If you are using .NET 3.5 or higher on your machines with PowerShell 2.0, you can use a JSON serializer (from the linked answer):
[System.Reflection.Assembly]::LoadWithPartialName("System.Web.Extensions")
$json = "{a:1,b:2,c:{nested:true}}"
$ser = New-Object System.Web.Script.Serialization.JavaScriptSerializer
$obj = $ser.DeserializeObject($json)
This would be preferable to using regex.
For admin URL for example, you'd refer to:
$obj.access.serviceCatalog[0].endpoints[0].adminURL
Using RegEx Anyway
if ($json -match '(?s)"serviceCatalog".+?"endpoints".+?"adminURL"[^"]+"(?<adminUrl>[^"]+)".+?"token".+?"id"[^"]+"(?<tokenID>[^"]+)".+?"tenant".+?"id"[^"]+"(?<tenantID>[^"]+)') {
$Matches['adminURL']
$Matches['tokenID']
$Matches['tenantID']
}
RegEx Breakdown:
(?s) tells the regex engine that . matches anything, including newlines (by default it wouldn't).
Of course all of the "whatever" parts just match literally.
.+? matches 1 or more of any character (including newlines since we're using s), and the ? makes it non-greedy.
[^"]+ this matches 1 or more characters that are not a double quote.
() is a capturing group. By using (?<name>) we can refer back to the group later by name rather than number, just a nicety.
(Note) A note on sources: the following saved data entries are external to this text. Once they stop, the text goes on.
-- ==== Sys2Proof/Machine/Padding.lean ====
section
/-! DEFINITION. The padding engine's procedure on `BUF` (40_padding.md). -/

namespace Sys2Proof.Machine

/-- `L = CNT * 8`, exact in 64 bits (40_padding.md R105). -/
def bitLength (cnt : BitVec 61) : BitVec 64 := BitVec.ofNat 64 (cnt.toNat * 8)

/-- The last padded block from the tail in `BUF`: zeros up to index 55 from `lo` on, then the length. -/
def padLast (lo : Nat) (s : State) : State :=
  compress { s with buf := (s.buf.zeroFill lo 55).writeLength (bitLength s.cnt) }

/-- `PAD_AND_COMPRESS()` (40_padding.md R106): one padded block when `t <= 55`, two when `t >= 56`. -/
def padAndCompress (s : State) : State :=
  let t := s.cnt.toNat % 64
  let s := { s with buf := s.buf.write (tailIdx s.cnt) 0x80#8 }
  if t ≤ 55 then padLast (t + 1) s
  else padLast 0 (compress { s with buf := s.buf.zeroFill (t + 1) 63 })

end Sys2Proof.Machine
end

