-- ==== Sys2Proof/Machine/Core.lean ====
section
/-! DEFINITION. The machine as the host's interface takes it. -/

def Sys2Proof.core : Host.Core :=
  { State := Sys2Proof.Machine.State
    Fault := Sys2Proof.Machine.Fault
    Refusal := Sys2Proof.Machine.Refusal
    step := Sys2Proof.Machine.step
    reset := Sys2Proof.Machine.State.reset }
end

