/-! ### Commands -/

/-- 42_driver.md R162: NOP in every phase changes no state; it only returns nothing. What the access returns is the
model's field `rdata` (assumption 3). -/
def Obligations.NopChangesNothing : Prop :=
  EncodedAs 0x4000000000 0x7F0000000F (fun i => ∃ ign, i = .nop ign) ∧
    ∀ (ign : BitVec 28) (s : State), exec (.nop ign) s = .next { s with rdata := none }

/-- 42_driver.md R163: INIT in every phase loads `IV`, clears the count and every flag and opens a computation; nothing else
changes, `BUF` among it. -/
def Obligations.InitOpensComputation : Prop :=
  EncodedAs 0x4000000001 0x7F0000000F (fun i => ∃ ign, i = .init ign) ∧
    ∀ (ign : BitVec 28) (s : State),
      exec (.init ign) s = .next
        { s with
          st := ⟨0x67452301#32, 0xefcdab89#32, 0x98badcfe#32, 0x10325476#32⟩
          cnt := 0#61
          phase := .absorb
          errLen := false
          errSeq := false
          errCmd := false
          rdata := none }

/-- 42_driver.md R165, 60_exceptions.md R224: a reserved command code sets ERR_CMD in every phase and has no other effect. -/
def Obligations.ReservedCommandSetsFlag : Prop :=
  EncodedAs 0x4000000003 0x7F0000000F (fun i => ∃ ign, i = .cmdRsvd3 ign) ∧
    EncodedAs 0x4000000004 0x7F0000000C (fun i => ∃ op ign, i = .cmdRsvd4to7 op ign) ∧
    EncodedAs 0x4000000008 0x7F00000008 (fun i => ∃ op ign, i = .cmdRsvd8toF op ign) ∧
    ∀ (op : BitVec 4) (ign : BitVec 28) (s : State),
      exec (.cmdRsvd3 ign) s = .next { s with errCmd := true, rdata := none } ∧
      exec (.cmdRsvd4to7 op ign) s = .next { s with errCmd := true, rdata := none } ∧
      exec (.cmdRsvd8toF op ign) s = .next { s with errCmd := true, rdata := none }

/-- 60_exceptions.md R222: a data write or FINAL outside ABSORB sets ERR_SEQ; nothing is absorbed and nothing else
changes. -/
def Obligations.OutOfPhaseSetsFlag : Prop :=
  ∀ (b0 b1 b2 b3 : Byte) (g : BitVec 24) (ign : BitVec 28) (s : State), s.phase ≠ .absorb →
    exec (.dataW b0 b1 b2 b3) s = .next { s with errSeq := true, rdata := none } ∧
    exec (.dataB b0 g) s = .next { s with errSeq := true, rdata := none } ∧
    exec (.final ign) s = .next { s with errSeq := true, rdata := none }

/-- FINAL in ABSORB compresses the blocks of the padded tail into `ST`, in order, and publishes the digest; the count and
the flags stay, and `BUF` holds the last padded block (42_driver.md R164, 40_padding.md R106). -/
def Obligations.FinalPadsAndPublishes : Prop :=
  EncodedAs 0x4000000002 0x7F0000000F (fun i => ∃ ign, i = .final ign) ∧
  ∀ (ign : BitVec 28) (s : State), s.phase = .absorb → s.buf.wf = true →
    let p := paddedTail (s.buf.bytes.take (s.cnt.toNat % 64)) (BitVec.ofNat 64 (8 * s.cnt.toNat))
    ∃ t, exec (.final ign) s = .next t ∧
      t.st = (blocksOf (p.length / 64) p).foldl (fun st b => compressBlock b st) s.st ∧
      t.buf.bytes = p.drop (p.length - 64) ∧ t.buf.wf = true ∧ t.phase = .done ∧ t.cnt = s.cnt ∧
      t.errLen = s.errLen ∧ t.errSeq = s.errSeq ∧ t.errCmd = s.errCmd ∧ t.eseq = .idle ∧ t.inputs = s.inputs ∧
      t.rdata = none ∧ t.compressions = s.compressions + (if s.cnt.toNat % 64 ≤ 55 then 1 else 2)

/-! ### Data writes -/

/-- 42_driver.md R166: the phase is checked before the length, a refused write absorbs none of its bytes and records its
error, and an accepted write absorbs all of them. -/
def Obligations.DataWriteAcceptance : Prop :=
  ∀ (i : Instr) (s : State), isData i = true →
    (s.phase ≠ .absorb → exec i s = .next { s with errSeq := true, rdata := none }) ∧
    (s.phase = .absorb → maxLen < s.cnt.toNat + (messageBytes i).length →
      exec i s = .next { s with errLen := true, phase := .failed, rdata := none }) ∧
    (s.phase = .absorb → s.cnt.toNat + (messageBytes i).length ≤ maxLen →
      ∃ t, exec i s = .next t ∧ t.cnt.toNat = s.cnt.toNat + (messageBytes i).length ∧ t.phase = .absorb ∧
        t.errLen = s.errLen ∧ t.errSeq = s.errSeq ∧ t.errCmd = s.errCmd ∧ t.inputs = s.inputs ∧ t.rdata = none)

/-- 42_driver.md R167: an accepted byte goes to `BUF[CNT mod 64]` and is counted, every other byte of `BUF` stays, and the
block is compressed exactly when its 64th byte arrives. -/
def Obligations.ByteGoesToTail : Prop :=
  ∀ (b : Byte) (g : BitVec 24) (s : State), s.phase = .absorb → s.cnt.toNat + 1 ≤ maxLen → s.buf.wf = true →
    s.eseq = .idle →
    ∃ t, exec (.dataB b g) s = .next t ∧ t.cnt.toNat = s.cnt.toNat + 1 ∧ t.buf.wf = true ∧
      (∀ k : Fin 64, t.buf.read k = if k.val = s.cnt.toNat % 64 then b else s.buf.read k) ∧
      (if (s.cnt.toNat + 1) % 64 = 0 then
        t.st = compressBlock t.buf.bytes s.st ∧ t.compressions = s.compressions + 1
      else t.st = s.st ∧ t.wk = s.wk ∧ t.mw = s.mw ∧ t.compressions = s.compressions) ∧
      t.phase = s.phase ∧ t.errLen = s.errLen ∧ t.errSeq = s.errSeq ∧ t.errCmd = s.errCmd ∧ t.eseq = .idle ∧
      t.inputs = s.inputs ∧ t.rdata = none

/-- An accepted DATA_W absorbs its four bytes as four DATA_B writes would, `WDATA[7:0]` first, across the end of a block
too (42_driver.md R168, 30_encoding.md R75). -/
def Obligations.WordIsFourBytes : Prop :=
  EncodedAs 0x4200000000 0x7F00000000 (fun i => ∃ b0 b1 b2 b3, i = .dataW b0 b1 b2 b3) ∧
  EncodedAs 0x4300000000 0x7F00000000 (fun i => ∃ b g, i = .dataB b g) ∧
  (∀ d : Word, decodeHT (htWord 1#1 2#6 d) =
    .dataW (d.extractLsb' 0 8) (d.extractLsb' 8 8) (d.extractLsb' 16 8) (d.extractLsb' 24 8)) ∧
  ∀ (b0 b1 b2 b3 : Byte) (g0 g1 g2 g3 : BitVec 24) (s : State), s.phase = .absorb → s.cnt.toNat + 4 ≤ maxLen →
    ∃ t, exec (.dataW b0 b1 b2 b3) s = .next t ∧
      execAll [.dataB b0 g0, .dataB b1 g1, .dataB b2 g2, .dataB b3 g3] s = .next t

/-- A word written to DATA_W at a multiple of four bytes becomes, unchanged, the message word UNPACK forms from it
(20_memory.md R56). The spec marks this as derived from R168 and R121. -/
def Obligations.AlignedWordIsMessageWord : Prop :=
  ∀ (d : Word) (s : State), s.phase = .absorb → s.cnt.toNat + 4 ≤ maxLen → s.cnt.toNat % 4 = 0 → s.buf.wf = true →
    ∃ t u, exec (decodeHT (htWord 1#1 2#6 d)) s = .next t ∧ exec .unpack t = .next u ∧
      u.mw[s.cnt.toNat % 64 / 4]'(by omega) = d

/-! ### Reads and benign accesses -/

/-- 42_driver.md R171: what RD STATUS returns, field by field (10_state.md R34); it changes nothing. -/
def Obligations.ReadStatusFields : Prop :=
  EncodedAs 0x0100000000 0x7F00000000 (fun i => ∃ d, i = .rdStatus d) ∧
  ∀ (d : Word) (s : State), ∃ v : Word, exec (.rdStatus d) s = .next { s with rdata := some v } ∧
    v.extractLsb' 0 2 = (match s.phase with | .idle => 0#2 | .absorb => 1#2 | .done => 2#2 | .failed => 3#2) ∧
    v.getLsbD 2 = s.errLen ∧ v.getLsbD 3 = s.errSeq ∧ v.getLsbD 4 = s.errCmd ∧ v.extractLsb' 5 3 = 0#3 ∧
    (v.extractLsb' 8 6).toNat = s.cnt.toNat % 64 ∧ v.extractLsb' 14 18 = 0#18

/-- 42_driver.md R172, R173: RD LEN_LO returns the low 32 bits of `CNT`, RD LEN_HI the bits above; they change nothing. -/
def Obligations.ReadLength : Prop :=
  EncodedAs 0x0400000000 0x7F00000000 (fun i => ∃ d, i = .rdLenLo d) ∧
  EncodedAs 0x0500000000 0x7F00000000 (fun i => ∃ d, i = .rdLenHi d) ∧
  ∀ (d : Word) (s : State), ∃ lo hi : Word,
    exec (.rdLenLo d) s = .next { s with rdata := some lo } ∧ lo.toNat = s.cnt.toNat % 2 ^ 32 ∧
    exec (.rdLenHi d) s = .next { s with rdata := some hi } ∧ hi.toNat = s.cnt.toNat / 2 ^ 32
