-- ==== Sys2Proof/Proofs/RowEncodings.lean ====
section
/-! PROOFS. How a row's encoding, a word and a mask (30_encoding.md R85), follows from the ranges by which the decoder tells
the rows apart. -/

namespace Sys2Proof.Machine

open Sys2Proof.Safety

/-! ### Masks over the fields of a number -/

/-- A mask acts on the low `k` bits and on the bits above them apart. -/
theorem add_and_add {k l m : Nat} (h M : Nat) (hl : l < 2 ^ k) (hm : m < 2 ^ k) :
    (2 ^ k * h + l) &&& (2 ^ k * M + m) = 2 ^ k * (h &&& M) + (l &&& m) := by
  have hlm : l &&& m < 2 ^ k := Nat.and_lt_two_pow l hm
  refine Nat.eq_of_testBit_eq fun j => ?_
  rw [Nat.testBit_and, Nat.testBit_two_pow_mul_add _ hl, Nat.testBit_two_pow_mul_add _ hm,
    Nat.testBit_two_pow_mul_add _ hlm]
  split <;> simp

/-- The mask of the bits from `k` up to `n` keeps the low `n` bits and of them clears the low `k`. -/
theorem and_bitRange {k n : Nat} (hk : k ≤ n) (h : Nat) :
    h &&& 2 ^ k * (2 ^ (n - k) - 1) = 2 ^ k * (h % 2 ^ n / 2 ^ k) := by
  have hPos : 0 < 2 ^ k := by positivity
  have hSplit := add_and_add (h / 2 ^ k) (2 ^ (n - k) - 1) (Nat.mod_lt h hPos) hPos
  rw [Nat.div_add_mod, Nat.and_two_pow_sub_one_eq_mod, Nat.and_zero, ← Nat.mod_mul_right_div_self, ← pow_add,
    Nat.add_sub_cancel' hk] at hSplit
  exact hSplit

/-- Clearing the low `k` bits leaves a greater power of two as it is. -/
theorem two_pow_mul_add_div {k n : Nat} (hk : k ≤ n) (h : Nat) :
    2 ^ k * ((2 ^ n + h) / 2 ^ k) = 2 ^ n + 2 ^ k * (h / 2 ^ k) := by
  have hPow : 2 ^ n = 2 ^ k * 2 ^ (n - k) := by rw [← pow_add, Nat.add_sub_cancel' hk]
  rw [hPow, Nat.mul_add_div (by positivity), Nat.mul_add]

/-! ### A row by its fields -/

/-- A transaction as a number: the direction and the word index are the bits above the data. -/
theorem toNat_htWord (we : BitVec 1) (x : Widx) (d : Word) :
    (htWord we x d).toNat = 2 ^ 32 * (2 ^ 6 * we.toNat + x.toNat) + d.toNat := by
  rw [htWord, toNat_append_eq_add, toNat_append_eq_add]

/-- A row's encoding, given field by field: `sel` under the mask `M` for the direction and the word index, `b` under the mask
`m` for the data. -/
theorem encodedAs_of_fields {p : Instr → Prop} {sel M b m : Nat} (hb : b < 2 ^ 32) (hm : m < 2 ^ 32)
    (hRead : ∀ x d, p (decodeRead x d) ↔ x.toNat &&& M = sel ∧ d.toNat &&& m = b)
    (hWrite : ∀ x d, p (decodeWrite x d) ↔ (2 ^ 6 + x.toNat) &&& M = sel ∧ d.toNat &&& m = b) :
    EncodedAs (2 ^ 32 * sel + b) (2 ^ 32 * M + m) p := by
  intro v
  obtain ⟨we, x, d, rfl⟩ : ∃ we x d, htWord we x d = v := ⟨_, _, _, htWord_fields v⟩
  have hData : d.toNat &&& m < 2 ^ 32 := Nat.and_lt_two_pow _ hm
  have hFields (h : Nat) : 2 ^ 32 * h + (d.toNat &&& m) = 2 ^ 32 * sel + b ↔ h = sel ∧ d.toNat &&& m = b := by omega
  rw [toNat_htWord, add_and_add _ _ d.isLt hm, hFields, decodeHT_htWord]
  obtain rfl | rfl : we = 0#1 ∨ we = 1#1 := by revert we; decide
  · simpa using (hRead x d).symm
  · simpa using (hWrite x d).symm

/-! ### The three kinds of transaction the decoder tells apart -/

/-- A CMD write (30_encoding.md R74). -/
def isCmdWrite (i : Instr) : Bool :=
  match i with
  | .nop _ | .init _ | .final _ | .cmdRsvd3 _ | .cmdRsvd4to7 _ _ | .cmdRsvd8toF _ _ => true
  | _ => false

theorem isCmdWrite_decodeCmd (d : Word) : isCmdWrite (decodeCmd d) = true := by
  fun_cases decodeCmd d <;> rfl

theorem isCmdWrite_decodeRead (x : Widx) (d : Word) : isCmdWrite (decodeRead x d) = false := by
  fun_cases decodeRead x d <;> rfl

theorem isCmdWrite_decodeWrite (x : Widx) (d : Word) : isCmdWrite (decodeWrite x d) = true ↔ x.toNat = 0 := by
  fun_cases decodeWrite x d with
  | case1 _ hx => simpa only [isCmdWrite_decodeCmd, true_iff] using hx
  | _ => simp [isCmdWrite]; omega

/-- A CMD write is no instruction of another kind. -/
@[simp] theorem decodeCmd_ne {i : Instr} (d : Word) (h : ¬isCmdWrite i = true) : decodeCmd d ≠ i := by
  rintro rfl
  exact h (isCmdWrite_decodeCmd d)

theorem isRead_decodeRead (x : Widx) (d : Word) : isRead (decodeRead x d) = true := by
  fun_cases decodeRead x d <;> rfl

theorem isRead_decodeWrite (x : Widx) (d : Word) : isRead (decodeWrite x d) = false := by
  fun_cases decodeWrite x d with
  | case1 => fun_cases decodeCmd d <;> rfl
  | _ => rfl

/-! ### The rows of each kind

A row's proof is the case split of its decoder, `hRow`. The defaults close the rest for every row: a row has at most the
indices its field has room for, and its instructions are all of one kind. -/

/-- A row of reads: the `2 ^ k` word indices from `first` on. -/
theorem encodedAs_read {p : Instr → Prop} (first : Widx) (k : Nat)
    (hRow : ∀ x d, p (decodeRead x d) ↔ 2 ^ k * (x.toNat / 2 ^ k) = first.toNat)
    (hk : k ≤ 6 := by decide)
    (hp : ∀ i, p i → isRead i = true := by simp +contextual [Sys2Proof.Safety.isRead]) :
    EncodedAs (2 ^ 32 * first.toNat) (2 ^ 32 * (2 ^ k * (2 ^ (7 - k) - 1))) p := by
  refine encodedAs_of_fields (b := 0) (m := 0) (by decide) (by decide) (fun x d => ?_) fun x d => ?_
  · rw [hRow, and_bitRange (by omega), Nat.mod_eq_of_lt (by omega), Nat.and_zero, and_iff_left rfl]
  · have hNot : ¬p (decodeWrite x d) := fun hi => by simpa [isRead_decodeWrite] using hp _ hi
    have hFirst := first.isLt
    rw [and_bitRange (by omega), Nat.mod_eq_of_lt (by omega), two_pow_mul_add_div hk]
    simp only [hNot, false_iff]
    omega

/-- A row of writes: the `2 ^ k` word indices from `first` on. -/
theorem encodedAs_write {p : Instr → Prop} (first : Widx) (k : Nat)
    (hRow : ∀ x d, p (decodeWrite x d) ↔ 2 ^ k * (x.toNat / 2 ^ k) = first.toNat)
    (hk : k ≤ 6 := by decide)
    (hp : ∀ i, p i → isRead i = false := by simp +contextual [Sys2Proof.Safety.isRead]) :
    EncodedAs (2 ^ 32 * (2 ^ 6 + first.toNat)) (2 ^ 32 * (2 ^ k * (2 ^ (7 - k) - 1))) p := by
  refine encodedAs_of_fields (b := 0) (m := 0) (by decide) (by decide) (fun x d => ?_) fun x d => ?_
  · have hNot : ¬p (decodeRead x d) := fun hi => by simpa [isRead_decodeRead] using hp _ hi
    have hLe : 2 ^ k * (x.toNat / 2 ^ k) ≤ x.toNat := Nat.mul_div_le ..
    rw [and_bitRange (by omega), Nat.mod_eq_of_lt (by omega)]
    simp only [hNot, false_iff]
    omega
  · rw [hRow, and_bitRange (by omega), Nat.mod_eq_of_lt (by omega), two_pow_mul_add_div hk, Nat.add_right_inj,
      Nat.and_zero, and_iff_left rfl]

/-- A row of CMD writes: the `2 ^ k` command codes from `first` on. -/
theorem encodedAs_cmd {p : Instr → Prop} (first : BitVec 4) (k : Nat)
    (hRow : ∀ d, p (decodeCmd d) ↔ 2 ^ k * (d.toNat % 2 ^ 4 / 2 ^ k) = first.toNat)
    (hk : k ≤ 4 := by decide)
    (hp : ∀ i, p i → isCmdWrite i = true := by simp +contextual [Sys2Proof.Machine.isCmdWrite]) :
    EncodedAs (2 ^ 32 * 2 ^ 6 + first.toNat) (2 ^ 32 * (2 ^ 7 - 1) + 2 ^ k * (2 ^ (4 - k) - 1)) p := by
  have hMask : 2 ^ k * (2 ^ (4 - k) - 1) < 2 ^ 32 := by interval_cases k <;> decide
  refine encodedAs_of_fields (by omega) hMask (fun x d => ?_) fun x d => ?_
  · have hNot : ¬p (decodeRead x d) := fun hi => by simpa [isCmdWrite_decodeRead] using hp _ hi
    rw [Nat.and_two_pow_sub_one_eq_mod]
    simp only [hNot, false_iff]
    omega
  · have hSelect : (2 ^ 6 + x.toNat) % 2 ^ 7 = 2 ^ 6 ↔ x = 0#6 := by bv_omega
    have hCmd (hi : p (decodeWrite x d)) : x = 0#6 :=
      BitVec.eq_of_toNat_eq ((isCmdWrite_decodeWrite x d).1 (hp _ hi))
    rw [Nat.and_two_pow_sub_one_eq_mod, and_bitRange hk, ← hRow, hSelect]
    refine ⟨fun hi => ?_, ?_⟩
    · obtain rfl := hCmd hi
      exact ⟨rfl, hi⟩
    · rintro ⟨rfl, hi⟩
      exact hi

end Sys2Proof.Machine
end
So the basic idea is to look for the literals, then get to a point where we can capture the values needed. After a -regex operator match in PowerShell, the $Matches variable is populated with the matches, groups, etc.
Note that this relies on the values being in the order they are in the posted JSON. If they were in a different order it would fail.
To work around that you could split this into 3 different regex matches.